Types of Medication
Children and adults with Dravet Syndrome typically need to be taking a combination of medications to help control or reduce seizures. It is always important to remember that medication regimes remain very individual to the patient.
As with all medications, it is very important to comply with all the instructions provided when administering medications to your child, especially dosing and course completion. We suggest you speak to your child’s doctor if you have any concerns over their medication and it is essential that you speak to your medical team before altering any medications.

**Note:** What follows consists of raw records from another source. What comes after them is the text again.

-- ==== Sys2Proof/Machine/StateCore.lean ====
section
/-! DEFINITION. The state of one core: its four strands, its stream registers, its queues and token links, its
scratchpad, its four engines and its fault handling. Sparse tables hold register arrays; what an unlisted key holds is
said at each field. -/

namespace Sys2Proof.Machine

/-- A stream register (R201). -/
structure Strm where
  base : W64 := 0
  fmt : BitVec 5 := 0
  ext0 : W32 := 0
  ext1 : W32 := 0
  ext2 : W32 := 0
  str0 : W32 := 0
  str1 : W64 := 0
  str2 : W64 := 0
  sgeo : BitVec 2 := 0
  sbase : W64 := 0
  sstr : W64 := 0
  deriving DecidableEq, Repr

/-- A composition register: value and origin (R156, R195). -/
structure WComp where
  val : W64 := 0
  origin : W16 := 0xFFFF
  deriving DecidableEq, Repr

/-- Loop state (R163). -/
structure LoopSt where
  act : Bool := false
  stm : BitVec 3 := 0
  ec : BitVec 3 := 0
  q : Bool := false
  beg : W64 := 0
  fin : W64 := 0
  deriving DecidableEq, Repr

/-- Where an access ends: a scratchpad byte of a physical core, or a physical address of R63. -/
inductive Loc where
  | scr (core off : Nat)
  | named (pa : Nat)
  deriving DecidableEq, Repr

/-- What a memory instruction of the conductor does at the port (R165): a load into a register, a store, a tagged
operation, a tag read, an atomic, a compare-and-swap, a fence, the entry load of jtab, the template load of wtmpl or
emitt, and the taking of a watch. -/
inductive MemOp where
  | load (z : LWidth) (rd : Nat)
  | store (n : Nat) (v : W64)
  | tag (k : TagKind) (rd : Nat) (v : W64)
  | tagrd (rd : Nat)
  | amo (op : AmoOp) (z : ASize) (rd : Nat) (v : W64)
  | cas (z : ASize) (rd : Nat) (cmp new : W64)
  | fence
  | jtab
  | wtmpl (wd idx : Nat)
  | emitt (q idx : Nat)
  | watch (n : Nat) (v : W64)
  deriving DecidableEq, Repr

/-- Permission bits (R62): R 1, W 2, X 4, A 8, T 16. -/
abbrev Perm := BitVec 5

/-- What a memory instruction asks for (R173). -/
structure Req where
  op : MemOp
  va : W64
  len : Nat
  need : Perm
  /-- Whether alignment is checked: template loads skip step 1 (R197). -/
  align : Bool := true
  write : Bool := false
  rel : Bool := false
  acq : Bool := false
  plain : Bool := true
  /-- Matched precisely against the core's own watchpoints (R502). -/
  watched : Bool := false
  /-- An atomic that the host window does not perform (R74). -/
  hostNo : Bool := false
  deriving DecidableEq, Repr

/-- An entry of a micro-TLB, a cluster TLB or the walk caches (R385, R391): a leaf, or the table entry of level `lvl`. -/
structure TlbE where
  asn : Nat
  lvl : Nat
  vpn : Nat
  leaf : W64
  rd : Nat := 0
  wr : Nat := 0
  rem : Nat := 0
  lost : Bool := false
  deriving DecidableEq, Repr

/-- What a waiting strand waits for (R19, R179, R208, R209). -/
inductive Wait where
  /-- Registers of the strand still await their results, or its access is in flight (R164, R165). -/
  | result (rs : List Nat)
  /-- The tag of word `word` of physical core `core`; `limit` is the cycle 1,024 after the wait began (R179); the
  virtual address the instruction used (R498). -/
  | tag (core word limit : Nat) (va : W64)
  /-- A token on the engine-to-conductor link, or room on the conductor-to-engine link, of engine `q`. -/
  | token (q : Nat)
  | room (q : Nat)
  /-- Entries of the queues of a mask (R199). -/
  | entry (qs : BitVec 4)
  /-- A section switch is pending (R44). -/
  | sect
  /-- Every queue and every word must drain: a section switch, or a yield; the strand's own words, for exit. -/
  | drain
  | drainYield
  | drainOwn
  | join (qs : BitVec 4)
  /-- A barrier slot, and its phase when the strand issued bar (R208). -/
  | bar (lvl slot phase : Nat)
  | cyc (t : W64)
  | gtc (t : W64)
  /-- An access of the core issued before must be performed first (R206). -/
  | order
  /-- A page walk for the strand's next C-word (R386). -/
  | walk
  /-- The word at the strand's pc, asked of another device (R187). -/
  | fetch
  deriving DecidableEq, Repr

/-- The run state of a strand (R20, R47). -/
inductive Run where
  | idle
  | ready
  | waiting
  | faulted
  deriving DecidableEq, Repr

Individuals with Dravet Syndrome can be very susceptible to the slightest change so all medication changes must be done in consultation with a medical professional.
Treatments currently available for Dravet Syndrome focus on controlling or minimising seizures in order to reduce their impact on development and injuries. Anti-epileptic drugs are used, but these are not always effective. Types of medication might include:
- Sodium valproate: Also known as Epilim, this is an anticonvulsant used in the treatment of epilepsy. The intravenous formulations (i.e. directly into a vein) are used in emergency scenarios.
- Clobazam: A benzodiazepine drug approved for use with other treatments, for patients with epilepsy who have not responded to or who are resistant to first-line drugs.
- Stiripentol: Is added to sodium valproate and clobazam for treating people with Dravet Syndrome whose seizures are not adequately controlled with valproate and clobazam alone. In addition, it may be used to treat refractory childhood epilepsy in conjunction with carbamazepine. Stiripentol is currently only licenced for use in Dravet Syndrome.
- Topiramate: An anticonvulsant drug used to treat epilepsy in children and adults.
- Levetiracetam: An anticonvulsant medication used to treat epilepsy; it has been approved for treatment as a single medication in the case of partial seizures, or as an add on medication for partial, myoclonic and tonic clonic seizures.
- Bromides: This is one of the older antiepileptic medications. It is not prescribed much in the UK but is often the first-line medication for Dravet Syndrome in Germany and Japan. It is used by some UK Dravet Syndrome specialists.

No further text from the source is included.